(DATA SECTION begins)

-- ==== Sys2Proof/Syntax.lean ====
section
/-! DEFINITION. The commands of the FG-16: one constructor for each row of the table of operations and events, with its operands. -/

namespace Sys2Proof
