/-- Whether the word of a copy at `off` fails a check (R217, R264, R424). -/
def State.copyFails (s : State) (t : Tab Word) (off : Nat) : Bool :=
  let w := cWidth t
  let h := cHeight t
  let eng := cEngine t
  let nreg := cfield t 0x100 5 5
  let rs := cRegions t
  let acc := (rs.map Region.accBytes).foldl (· + ·) 0
  (cword t off &&& ~~~copyMask off != 0) ||
  match off with
  | 0x000 => cfield t 0 32 8 != 1
  | 0x008 =>
      decide (19 < cStall t) || decide (2 ≤ cfield t 8 10 2) || (cfield t 8 10 2 == 0 && decide (s.bays (cChute t) ≤ cBay t))
  | 0x010 => w == 0 || h == 0 || decide (4 < cfield t 0x010 32 3) || cfield t 0x010 50 2 == 3
  | 0x020 => cbit t 0x020 25 && s.cribState (cfield t 0x020 32 7) != 2
  | 0x028 => cbit t 0x020 24 && badMap (cfield t 0x028 0 37) (2 * h)
  | 0x030 => cbit t 0x018 2 && badMap (cfield t 0x030 0 37) (h * up64 (2 * w))
  | 0x038 =>
      decide (1048576 < cfield t 0x038 32 21) || decide (4194304 < cfield t 0x038 0 22 + cfield t 0x038 32 21) ||
        cfield t 0x038 53 2 == 3
  | 0x048 => cbit t 0x018 4 && badMap (cfield t 0x048 0 37) ((cfield t 0x010 48 2 + 1) * 33344)
  | 0x050 => cbit t 0x018 5 && badMap (cfield t 0x050 0 37) (h * up64 (2 * w))
  | 0x058 => cbit t 0x018 6 && s.cribState (cfield t 0x058 0 7) != 1
  | 0x060 => cbit t 0x018 7 && badMap (cfield t 0x060 0 37) (h * up64 (4 * w))
  | 0x078 =>
      cfield t 0x078 12 7 == 0 || decide (64 < cfield t 0x078 12 7) || cfield t 0x078 19 7 == 0 || decide (64 < cfield t 0x078 19 7)
  | 0x100 =>
      decide (4 < eng) || decide (16 < nreg) || ((eng == 2 || eng == 4) && decide (1 < nreg)) ||
        (eng == 4 && decide (2 ≤ cChute t)) || (cPack t && cfield t 0x010 50 2 == 1) || !s.poolOn (cPool t)
  | 0x110 =>
      eng == 2 && (decide (cfield t 0x110 48 16 < 400) || s.get F.PADDOCK_SET_STATE (cfield t 0x110 0 6) != 1)
  | 0x118 => (eng == 3 || eng == 4) && cStackN t == 0
  | 0x120 => (eng == 3 || eng == 4) && badMap (cfield t 0x120 0 37) acc
  | 0x128 => eng == 4 && badMap (cfield t 0x128 0 37) (2 * acc)
  | 0x130 => cfield t 0x130 0 2 == 3 || (cfield t 0x130 0 2 == 2 && decide (cfield t 0x130 16 16 < 400))
  | 0x138 =>
      eng == 4 && (match rs with
        | [] => false
        | r :: _ => decide (r.ow < cfield t 0x138 0 16 + cfield t 0x138 32 8 + 1) ||
            decide (r.oh < cfield t 0x138 16 16 + cfield t 0x138 40 8 + 1))
  | 0x300 =>
      (cbit t 0x300 0 && (decide (1 < nreg) || cPack t || !cKeep t)) || decide (0xFFFFFFFF < cLargest t)
  | _ =>
      if 0x200 ≤ off ∧ off < 0x300 ∧ (off - 0x200) / 16 < nreg then
        let k := (off - 0x200) / 16
        match rs[k]? with
        | none => false
        | some r =>
            if off % 16 = 0 then
              r.w == 0 || r.h == 0 || decide (w < r.x0 + r.w) || decide (h < r.y0 + r.h) || r.w % r.bx != 0 ||
                r.h % r.by' != 0 || (rs.take k).any r.overlaps
            else eng == 1 && (r.bx != 1 || r.by' != 1)
      else false

/-- The first failing word of a copy, as a byte offset. -/
def State.badOffset (s : State) (t : Tab Word) : Option Nat := (List.range 128).map (8 * ·) |>.find? (s.copyFails t)

/-- The bytes of a copy that its CRC covers. -/
def copyBytes (t : Tab Word) : List Byte := (List.range 127).flatMap fun k => bytesOfNat 8 (Tab.get 0 t k).toNat

/-- Whether a sequence is newer than the active one (R242). -/
def newer (seq act : Nat) : Bool := let d := (seq + 2 ^ 32 - act) % 2 ^ 32; 1 ≤ d && d ≤ 2 ^ 31 - 1

/-! ### Commits (R241 to R247) -/

/-- Results of a commit (Table 5.10, R529). -/
def cmChecking : Nat := 1
def cmPending : Nat := 2
def cmApplied : Nat := 3
def cmCrc : Nat := 4
def cmStale : Nat := 5
def cmBadField : Nat := 6
def cmRebind : Nat := 7
def cmCancelled : Nat := 8
def cmRefused : Nat := 9
def cmLocked : Nat := 10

(DATA SECTION ends)

__EXERCISE DESCRIPTION__
Each line from the one with "def cmApplied : Nat := 3" to the end of the material should be duplicated exactly, and no other line.

__SOLUTION FOR THIS PROBLEM__
def cmApplied : Nat := 3
def cmCrc : Nat := 4
def cmStale : Nat := 5
def cmBadField : Nat := 6
def cmRebind : Nat := 7
def cmCancelled : Nat := 8
def cmRefused : Nat := 9
def cmLocked : Nat := 10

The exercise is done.